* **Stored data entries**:
○ ○ ○
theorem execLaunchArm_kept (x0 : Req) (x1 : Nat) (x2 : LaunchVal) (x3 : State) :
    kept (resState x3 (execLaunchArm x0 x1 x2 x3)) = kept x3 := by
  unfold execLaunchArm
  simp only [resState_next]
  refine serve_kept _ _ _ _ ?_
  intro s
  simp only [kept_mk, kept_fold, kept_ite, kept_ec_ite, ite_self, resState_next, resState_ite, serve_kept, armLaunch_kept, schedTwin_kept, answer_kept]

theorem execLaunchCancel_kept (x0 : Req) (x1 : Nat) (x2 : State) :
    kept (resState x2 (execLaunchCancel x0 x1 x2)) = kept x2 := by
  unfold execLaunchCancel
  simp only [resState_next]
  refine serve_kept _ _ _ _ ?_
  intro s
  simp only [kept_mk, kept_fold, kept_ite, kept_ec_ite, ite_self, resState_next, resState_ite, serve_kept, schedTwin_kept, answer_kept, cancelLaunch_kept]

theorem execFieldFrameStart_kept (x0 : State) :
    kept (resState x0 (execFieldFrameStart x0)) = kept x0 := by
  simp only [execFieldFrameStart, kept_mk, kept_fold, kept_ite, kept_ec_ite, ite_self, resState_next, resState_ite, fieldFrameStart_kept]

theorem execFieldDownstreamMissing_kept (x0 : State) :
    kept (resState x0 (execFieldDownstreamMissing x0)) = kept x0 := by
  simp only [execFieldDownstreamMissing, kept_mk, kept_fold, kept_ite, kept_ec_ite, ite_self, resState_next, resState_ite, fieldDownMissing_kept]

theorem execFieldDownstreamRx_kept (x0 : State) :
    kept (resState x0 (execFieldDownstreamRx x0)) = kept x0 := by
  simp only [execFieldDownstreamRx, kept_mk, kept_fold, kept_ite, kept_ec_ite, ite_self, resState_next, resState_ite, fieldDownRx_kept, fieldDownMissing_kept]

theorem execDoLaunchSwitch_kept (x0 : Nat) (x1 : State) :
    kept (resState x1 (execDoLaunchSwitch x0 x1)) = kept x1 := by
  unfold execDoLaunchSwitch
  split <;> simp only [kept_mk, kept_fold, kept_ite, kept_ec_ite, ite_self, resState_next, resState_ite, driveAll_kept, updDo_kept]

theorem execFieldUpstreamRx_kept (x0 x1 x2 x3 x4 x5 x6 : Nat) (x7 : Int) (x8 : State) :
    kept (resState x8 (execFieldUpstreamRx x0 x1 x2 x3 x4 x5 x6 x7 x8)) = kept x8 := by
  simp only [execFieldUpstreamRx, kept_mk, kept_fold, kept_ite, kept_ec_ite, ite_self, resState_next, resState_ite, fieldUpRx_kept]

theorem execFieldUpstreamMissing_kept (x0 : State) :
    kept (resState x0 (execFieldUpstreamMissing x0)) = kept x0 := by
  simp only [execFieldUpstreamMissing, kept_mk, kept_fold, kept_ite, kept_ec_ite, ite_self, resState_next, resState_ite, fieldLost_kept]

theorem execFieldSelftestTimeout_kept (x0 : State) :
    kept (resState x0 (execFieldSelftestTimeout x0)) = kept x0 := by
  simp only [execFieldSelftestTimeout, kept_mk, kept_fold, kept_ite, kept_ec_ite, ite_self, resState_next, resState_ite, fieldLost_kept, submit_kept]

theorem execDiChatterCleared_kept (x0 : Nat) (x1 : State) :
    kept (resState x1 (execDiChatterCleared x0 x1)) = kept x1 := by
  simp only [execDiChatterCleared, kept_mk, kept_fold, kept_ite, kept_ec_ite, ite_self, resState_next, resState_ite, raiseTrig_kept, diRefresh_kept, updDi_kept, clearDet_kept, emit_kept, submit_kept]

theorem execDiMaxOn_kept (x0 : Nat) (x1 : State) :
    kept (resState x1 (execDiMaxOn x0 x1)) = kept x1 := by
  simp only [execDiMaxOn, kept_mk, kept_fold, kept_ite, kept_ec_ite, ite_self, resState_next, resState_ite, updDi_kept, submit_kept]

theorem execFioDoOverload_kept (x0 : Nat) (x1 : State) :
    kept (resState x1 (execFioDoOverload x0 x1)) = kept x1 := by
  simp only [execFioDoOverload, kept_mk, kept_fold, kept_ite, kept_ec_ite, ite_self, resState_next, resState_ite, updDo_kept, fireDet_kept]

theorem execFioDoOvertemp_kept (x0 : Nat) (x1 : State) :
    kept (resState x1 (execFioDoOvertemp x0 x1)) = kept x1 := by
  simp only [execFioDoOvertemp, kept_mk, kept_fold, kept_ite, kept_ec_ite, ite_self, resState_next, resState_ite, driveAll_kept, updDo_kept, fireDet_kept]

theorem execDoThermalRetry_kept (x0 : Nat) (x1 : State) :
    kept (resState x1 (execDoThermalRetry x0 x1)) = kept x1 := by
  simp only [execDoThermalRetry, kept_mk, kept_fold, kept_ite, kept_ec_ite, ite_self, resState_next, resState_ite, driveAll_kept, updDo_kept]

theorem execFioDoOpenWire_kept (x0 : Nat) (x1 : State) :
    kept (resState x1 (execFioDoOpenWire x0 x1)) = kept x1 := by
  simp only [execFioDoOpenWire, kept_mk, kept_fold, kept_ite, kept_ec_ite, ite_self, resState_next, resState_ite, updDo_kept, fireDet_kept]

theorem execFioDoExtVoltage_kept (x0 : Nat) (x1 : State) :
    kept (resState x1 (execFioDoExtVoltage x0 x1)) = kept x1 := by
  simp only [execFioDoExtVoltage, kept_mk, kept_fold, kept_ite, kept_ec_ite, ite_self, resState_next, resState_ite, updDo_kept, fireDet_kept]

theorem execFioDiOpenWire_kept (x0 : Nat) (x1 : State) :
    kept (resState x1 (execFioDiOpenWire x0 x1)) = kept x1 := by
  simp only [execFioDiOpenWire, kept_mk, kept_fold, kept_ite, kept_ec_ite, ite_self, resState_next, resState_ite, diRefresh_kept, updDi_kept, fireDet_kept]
○ ○ ○
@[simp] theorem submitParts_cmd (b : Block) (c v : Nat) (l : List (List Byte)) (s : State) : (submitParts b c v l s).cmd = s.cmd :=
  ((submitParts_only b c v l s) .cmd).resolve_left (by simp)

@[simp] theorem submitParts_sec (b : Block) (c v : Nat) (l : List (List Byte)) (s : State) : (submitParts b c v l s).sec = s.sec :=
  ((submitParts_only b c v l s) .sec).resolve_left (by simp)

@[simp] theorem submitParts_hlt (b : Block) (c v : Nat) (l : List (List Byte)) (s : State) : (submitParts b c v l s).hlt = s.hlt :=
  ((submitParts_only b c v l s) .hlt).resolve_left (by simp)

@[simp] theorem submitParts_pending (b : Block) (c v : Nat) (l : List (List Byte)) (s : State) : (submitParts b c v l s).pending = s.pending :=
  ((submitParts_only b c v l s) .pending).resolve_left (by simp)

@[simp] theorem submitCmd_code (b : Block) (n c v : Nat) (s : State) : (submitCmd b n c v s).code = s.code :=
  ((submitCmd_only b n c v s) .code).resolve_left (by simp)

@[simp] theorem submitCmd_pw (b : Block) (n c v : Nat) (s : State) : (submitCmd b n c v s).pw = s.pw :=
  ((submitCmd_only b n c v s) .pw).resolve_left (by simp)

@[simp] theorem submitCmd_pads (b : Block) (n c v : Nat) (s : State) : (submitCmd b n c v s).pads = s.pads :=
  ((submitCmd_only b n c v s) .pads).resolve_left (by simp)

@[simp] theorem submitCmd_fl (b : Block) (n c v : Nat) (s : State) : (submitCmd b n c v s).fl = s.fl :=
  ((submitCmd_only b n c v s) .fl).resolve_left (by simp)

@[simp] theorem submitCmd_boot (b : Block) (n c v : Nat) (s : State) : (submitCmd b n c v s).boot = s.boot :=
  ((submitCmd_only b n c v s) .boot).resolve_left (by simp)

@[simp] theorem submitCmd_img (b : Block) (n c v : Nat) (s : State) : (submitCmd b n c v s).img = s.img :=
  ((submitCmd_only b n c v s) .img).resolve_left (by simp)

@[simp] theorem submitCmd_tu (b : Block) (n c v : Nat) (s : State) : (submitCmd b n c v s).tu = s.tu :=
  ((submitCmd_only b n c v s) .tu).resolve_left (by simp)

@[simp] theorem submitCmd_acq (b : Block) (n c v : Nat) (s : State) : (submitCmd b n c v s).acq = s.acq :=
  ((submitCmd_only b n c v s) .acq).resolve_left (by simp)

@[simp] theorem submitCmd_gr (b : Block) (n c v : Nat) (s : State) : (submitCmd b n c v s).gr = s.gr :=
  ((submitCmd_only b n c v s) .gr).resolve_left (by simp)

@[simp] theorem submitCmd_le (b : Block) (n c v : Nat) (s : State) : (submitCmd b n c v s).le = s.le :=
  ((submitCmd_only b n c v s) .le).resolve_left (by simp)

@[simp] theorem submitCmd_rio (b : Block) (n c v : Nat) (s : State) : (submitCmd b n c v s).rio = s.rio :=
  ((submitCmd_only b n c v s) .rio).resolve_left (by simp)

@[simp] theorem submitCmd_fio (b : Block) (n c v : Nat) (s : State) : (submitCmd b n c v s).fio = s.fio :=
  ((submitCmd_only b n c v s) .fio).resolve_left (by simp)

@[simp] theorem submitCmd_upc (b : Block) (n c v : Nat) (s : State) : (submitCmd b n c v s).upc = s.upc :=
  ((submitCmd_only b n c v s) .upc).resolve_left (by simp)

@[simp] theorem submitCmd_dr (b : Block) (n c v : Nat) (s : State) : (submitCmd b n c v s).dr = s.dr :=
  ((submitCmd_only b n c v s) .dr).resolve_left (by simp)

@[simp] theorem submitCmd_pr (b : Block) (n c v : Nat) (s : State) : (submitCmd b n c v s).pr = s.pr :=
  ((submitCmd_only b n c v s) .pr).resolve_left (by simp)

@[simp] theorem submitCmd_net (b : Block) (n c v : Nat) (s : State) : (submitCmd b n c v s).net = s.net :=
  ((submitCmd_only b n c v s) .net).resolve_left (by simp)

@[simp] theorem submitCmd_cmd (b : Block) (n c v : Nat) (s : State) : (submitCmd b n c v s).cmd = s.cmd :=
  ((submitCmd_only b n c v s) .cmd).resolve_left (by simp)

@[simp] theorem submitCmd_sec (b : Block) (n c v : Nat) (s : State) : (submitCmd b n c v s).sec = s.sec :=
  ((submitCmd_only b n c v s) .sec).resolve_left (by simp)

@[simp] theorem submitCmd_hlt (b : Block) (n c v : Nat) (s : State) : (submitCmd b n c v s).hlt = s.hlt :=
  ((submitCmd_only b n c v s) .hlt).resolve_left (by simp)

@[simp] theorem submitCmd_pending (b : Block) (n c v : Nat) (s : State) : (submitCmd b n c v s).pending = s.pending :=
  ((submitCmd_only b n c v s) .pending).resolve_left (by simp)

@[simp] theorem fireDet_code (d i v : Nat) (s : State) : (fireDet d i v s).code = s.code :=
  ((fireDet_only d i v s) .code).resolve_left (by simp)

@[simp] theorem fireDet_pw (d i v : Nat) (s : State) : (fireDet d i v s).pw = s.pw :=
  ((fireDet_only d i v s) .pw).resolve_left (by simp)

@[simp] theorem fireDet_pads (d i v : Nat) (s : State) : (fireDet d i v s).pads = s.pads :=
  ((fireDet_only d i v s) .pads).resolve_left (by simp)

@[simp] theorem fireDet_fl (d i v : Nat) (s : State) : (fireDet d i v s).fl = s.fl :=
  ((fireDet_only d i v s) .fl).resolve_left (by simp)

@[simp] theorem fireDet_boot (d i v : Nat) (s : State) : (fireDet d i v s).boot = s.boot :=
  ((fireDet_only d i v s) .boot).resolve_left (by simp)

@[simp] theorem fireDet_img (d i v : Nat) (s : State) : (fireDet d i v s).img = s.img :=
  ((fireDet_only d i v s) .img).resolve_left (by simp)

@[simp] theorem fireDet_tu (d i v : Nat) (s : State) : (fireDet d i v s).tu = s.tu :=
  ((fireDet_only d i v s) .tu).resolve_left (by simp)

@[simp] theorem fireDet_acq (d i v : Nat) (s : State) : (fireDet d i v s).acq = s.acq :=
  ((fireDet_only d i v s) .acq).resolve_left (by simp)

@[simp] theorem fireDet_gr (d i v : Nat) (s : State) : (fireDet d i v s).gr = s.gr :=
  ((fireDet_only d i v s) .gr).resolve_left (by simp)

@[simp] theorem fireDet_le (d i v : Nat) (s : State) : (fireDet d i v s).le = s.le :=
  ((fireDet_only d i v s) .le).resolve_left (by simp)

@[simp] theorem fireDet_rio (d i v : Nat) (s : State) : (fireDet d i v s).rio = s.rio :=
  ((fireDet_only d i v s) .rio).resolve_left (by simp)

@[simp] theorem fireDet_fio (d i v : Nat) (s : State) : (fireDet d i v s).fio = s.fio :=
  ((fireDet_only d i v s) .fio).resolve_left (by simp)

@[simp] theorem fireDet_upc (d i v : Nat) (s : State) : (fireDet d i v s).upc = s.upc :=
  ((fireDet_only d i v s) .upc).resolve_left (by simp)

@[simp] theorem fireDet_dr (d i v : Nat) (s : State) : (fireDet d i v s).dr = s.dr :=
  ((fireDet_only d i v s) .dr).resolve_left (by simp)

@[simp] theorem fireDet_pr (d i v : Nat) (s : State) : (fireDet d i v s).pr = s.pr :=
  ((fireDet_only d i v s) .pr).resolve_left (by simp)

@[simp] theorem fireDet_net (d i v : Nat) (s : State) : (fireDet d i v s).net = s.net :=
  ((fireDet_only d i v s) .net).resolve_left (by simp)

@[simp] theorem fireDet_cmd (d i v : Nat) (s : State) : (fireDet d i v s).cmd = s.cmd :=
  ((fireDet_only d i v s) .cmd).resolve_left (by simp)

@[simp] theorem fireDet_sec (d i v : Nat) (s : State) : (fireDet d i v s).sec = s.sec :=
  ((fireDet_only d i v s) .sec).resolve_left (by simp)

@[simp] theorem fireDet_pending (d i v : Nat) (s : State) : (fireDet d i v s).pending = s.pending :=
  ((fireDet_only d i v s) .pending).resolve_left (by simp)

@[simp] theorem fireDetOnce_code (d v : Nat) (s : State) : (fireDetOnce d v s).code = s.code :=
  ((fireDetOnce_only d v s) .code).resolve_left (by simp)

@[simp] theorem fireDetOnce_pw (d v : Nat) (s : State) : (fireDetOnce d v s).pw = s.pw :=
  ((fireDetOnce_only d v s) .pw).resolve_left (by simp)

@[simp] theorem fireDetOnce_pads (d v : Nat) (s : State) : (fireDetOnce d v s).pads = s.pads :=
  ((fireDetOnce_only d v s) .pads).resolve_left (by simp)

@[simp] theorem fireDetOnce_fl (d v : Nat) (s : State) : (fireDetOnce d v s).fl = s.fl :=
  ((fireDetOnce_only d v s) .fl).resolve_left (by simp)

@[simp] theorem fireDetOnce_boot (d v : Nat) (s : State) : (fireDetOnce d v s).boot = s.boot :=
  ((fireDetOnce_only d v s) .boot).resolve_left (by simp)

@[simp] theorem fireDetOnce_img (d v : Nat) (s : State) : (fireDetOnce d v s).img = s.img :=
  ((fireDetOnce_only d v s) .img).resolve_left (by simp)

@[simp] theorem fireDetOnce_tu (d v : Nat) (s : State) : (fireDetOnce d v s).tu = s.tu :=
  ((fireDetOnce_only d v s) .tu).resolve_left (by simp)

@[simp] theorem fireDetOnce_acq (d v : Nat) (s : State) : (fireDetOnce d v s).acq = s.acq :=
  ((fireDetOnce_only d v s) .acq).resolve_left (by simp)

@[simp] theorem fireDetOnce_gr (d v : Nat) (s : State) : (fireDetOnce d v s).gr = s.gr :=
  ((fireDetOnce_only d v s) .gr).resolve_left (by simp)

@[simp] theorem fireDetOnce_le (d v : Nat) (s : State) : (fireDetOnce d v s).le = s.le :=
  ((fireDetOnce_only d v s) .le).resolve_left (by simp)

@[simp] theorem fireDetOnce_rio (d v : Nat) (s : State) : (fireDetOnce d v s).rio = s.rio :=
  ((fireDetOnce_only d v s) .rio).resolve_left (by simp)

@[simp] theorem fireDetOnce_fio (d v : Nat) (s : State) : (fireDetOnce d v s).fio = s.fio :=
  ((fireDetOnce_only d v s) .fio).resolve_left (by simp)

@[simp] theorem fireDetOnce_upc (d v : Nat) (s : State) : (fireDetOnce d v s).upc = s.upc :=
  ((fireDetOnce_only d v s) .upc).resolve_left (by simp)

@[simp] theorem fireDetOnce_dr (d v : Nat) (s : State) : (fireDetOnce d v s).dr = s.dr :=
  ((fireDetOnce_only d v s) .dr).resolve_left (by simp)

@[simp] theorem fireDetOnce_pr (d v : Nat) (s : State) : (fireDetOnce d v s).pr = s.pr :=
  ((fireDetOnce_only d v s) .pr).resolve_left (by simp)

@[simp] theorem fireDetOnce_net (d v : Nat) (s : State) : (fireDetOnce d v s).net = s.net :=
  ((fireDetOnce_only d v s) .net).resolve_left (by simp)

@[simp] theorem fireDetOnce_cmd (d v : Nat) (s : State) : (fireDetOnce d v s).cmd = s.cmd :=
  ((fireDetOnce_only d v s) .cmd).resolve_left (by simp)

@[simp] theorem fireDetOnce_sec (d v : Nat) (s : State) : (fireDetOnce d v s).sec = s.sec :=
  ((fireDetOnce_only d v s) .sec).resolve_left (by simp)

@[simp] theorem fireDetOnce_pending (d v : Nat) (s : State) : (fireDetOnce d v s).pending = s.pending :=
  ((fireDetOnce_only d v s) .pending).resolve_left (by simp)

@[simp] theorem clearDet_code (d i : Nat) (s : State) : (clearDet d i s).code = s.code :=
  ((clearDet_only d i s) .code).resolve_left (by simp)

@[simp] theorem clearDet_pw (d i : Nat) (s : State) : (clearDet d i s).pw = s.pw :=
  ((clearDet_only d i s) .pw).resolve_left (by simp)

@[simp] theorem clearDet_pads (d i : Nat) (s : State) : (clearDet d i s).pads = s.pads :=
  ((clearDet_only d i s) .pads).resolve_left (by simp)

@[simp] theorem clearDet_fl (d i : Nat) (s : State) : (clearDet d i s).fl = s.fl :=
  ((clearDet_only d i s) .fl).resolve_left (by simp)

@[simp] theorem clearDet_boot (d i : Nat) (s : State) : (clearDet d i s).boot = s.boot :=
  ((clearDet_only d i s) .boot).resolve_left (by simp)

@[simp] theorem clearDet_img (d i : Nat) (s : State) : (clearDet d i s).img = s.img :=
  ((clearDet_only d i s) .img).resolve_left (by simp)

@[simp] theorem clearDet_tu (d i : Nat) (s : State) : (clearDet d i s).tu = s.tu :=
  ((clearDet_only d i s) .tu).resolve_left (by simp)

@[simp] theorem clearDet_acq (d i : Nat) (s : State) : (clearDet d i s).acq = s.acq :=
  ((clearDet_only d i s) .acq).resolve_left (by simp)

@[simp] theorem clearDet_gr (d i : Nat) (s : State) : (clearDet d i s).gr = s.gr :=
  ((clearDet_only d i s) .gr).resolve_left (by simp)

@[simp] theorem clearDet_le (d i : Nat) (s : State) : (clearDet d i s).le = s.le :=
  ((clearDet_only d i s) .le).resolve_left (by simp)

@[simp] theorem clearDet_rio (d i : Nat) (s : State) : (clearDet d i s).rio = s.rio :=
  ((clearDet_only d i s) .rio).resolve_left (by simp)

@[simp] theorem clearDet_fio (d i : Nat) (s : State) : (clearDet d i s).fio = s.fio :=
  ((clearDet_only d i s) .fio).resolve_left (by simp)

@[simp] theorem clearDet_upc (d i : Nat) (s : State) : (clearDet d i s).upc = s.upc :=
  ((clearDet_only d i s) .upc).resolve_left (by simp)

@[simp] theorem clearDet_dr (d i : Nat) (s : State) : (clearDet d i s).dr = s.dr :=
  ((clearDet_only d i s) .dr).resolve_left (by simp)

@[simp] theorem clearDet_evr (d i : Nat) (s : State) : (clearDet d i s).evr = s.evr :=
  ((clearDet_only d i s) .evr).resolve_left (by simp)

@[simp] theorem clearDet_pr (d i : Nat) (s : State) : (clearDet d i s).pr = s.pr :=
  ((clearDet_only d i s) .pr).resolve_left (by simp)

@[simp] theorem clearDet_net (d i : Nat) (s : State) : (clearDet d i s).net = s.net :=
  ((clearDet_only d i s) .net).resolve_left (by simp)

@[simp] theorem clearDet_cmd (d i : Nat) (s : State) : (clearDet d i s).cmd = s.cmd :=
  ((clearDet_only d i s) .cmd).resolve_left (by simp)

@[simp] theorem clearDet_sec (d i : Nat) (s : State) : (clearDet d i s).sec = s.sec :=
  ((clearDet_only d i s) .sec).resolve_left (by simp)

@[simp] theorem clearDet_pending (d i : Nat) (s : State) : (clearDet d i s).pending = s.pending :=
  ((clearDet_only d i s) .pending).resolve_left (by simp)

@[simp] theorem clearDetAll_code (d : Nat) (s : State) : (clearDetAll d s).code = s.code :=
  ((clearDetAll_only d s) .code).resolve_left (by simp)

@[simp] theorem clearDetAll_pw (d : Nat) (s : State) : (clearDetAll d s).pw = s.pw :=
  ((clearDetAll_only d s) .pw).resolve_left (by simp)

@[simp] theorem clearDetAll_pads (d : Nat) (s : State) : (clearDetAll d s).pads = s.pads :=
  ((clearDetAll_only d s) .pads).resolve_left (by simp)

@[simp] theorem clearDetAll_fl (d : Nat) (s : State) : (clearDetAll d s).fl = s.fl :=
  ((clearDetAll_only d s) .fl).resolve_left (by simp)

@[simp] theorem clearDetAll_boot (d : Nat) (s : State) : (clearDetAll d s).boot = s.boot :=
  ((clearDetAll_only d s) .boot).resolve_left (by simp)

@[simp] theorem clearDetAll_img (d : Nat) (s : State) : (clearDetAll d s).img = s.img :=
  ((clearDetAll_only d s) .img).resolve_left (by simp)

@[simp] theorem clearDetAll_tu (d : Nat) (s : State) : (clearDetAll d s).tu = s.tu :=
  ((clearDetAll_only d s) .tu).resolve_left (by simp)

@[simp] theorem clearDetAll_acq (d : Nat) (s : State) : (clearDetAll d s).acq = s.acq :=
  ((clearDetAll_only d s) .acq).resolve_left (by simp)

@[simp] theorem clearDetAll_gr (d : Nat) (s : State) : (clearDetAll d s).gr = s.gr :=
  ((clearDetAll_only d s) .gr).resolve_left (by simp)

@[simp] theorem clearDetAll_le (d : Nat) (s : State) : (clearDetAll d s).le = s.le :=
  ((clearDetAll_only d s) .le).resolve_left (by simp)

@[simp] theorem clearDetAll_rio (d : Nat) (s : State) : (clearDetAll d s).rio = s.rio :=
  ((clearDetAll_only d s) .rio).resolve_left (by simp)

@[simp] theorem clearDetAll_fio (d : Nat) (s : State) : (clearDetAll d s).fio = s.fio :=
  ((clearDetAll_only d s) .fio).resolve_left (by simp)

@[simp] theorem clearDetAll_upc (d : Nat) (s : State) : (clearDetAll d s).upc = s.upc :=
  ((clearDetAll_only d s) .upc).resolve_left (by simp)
○ ○ ○
* **Problem requirements**: Output the lines above exactly, but only those between the line holding "((clearDet_only d i s) .le).resolve_left" and the line holding "((clearDet_only d i s) .fio).resolve_left", inclusive.

* **Expected output**:
  ((clearDet_only d i s) .le).resolve_left (by simp)

@[simp] theorem clearDet_rio (d i : Nat) (s : State) : (clearDet d i s).rio = s.rio :=
  ((clearDet_only d i s) .rio).resolve_left (by simp)

@[simp] theorem clearDet_fio (d i : Nat) (s : State) : (clearDet d i s).fio = s.fio :=
  ((clearDet_only d i s) .fio).resolve_left (by simp)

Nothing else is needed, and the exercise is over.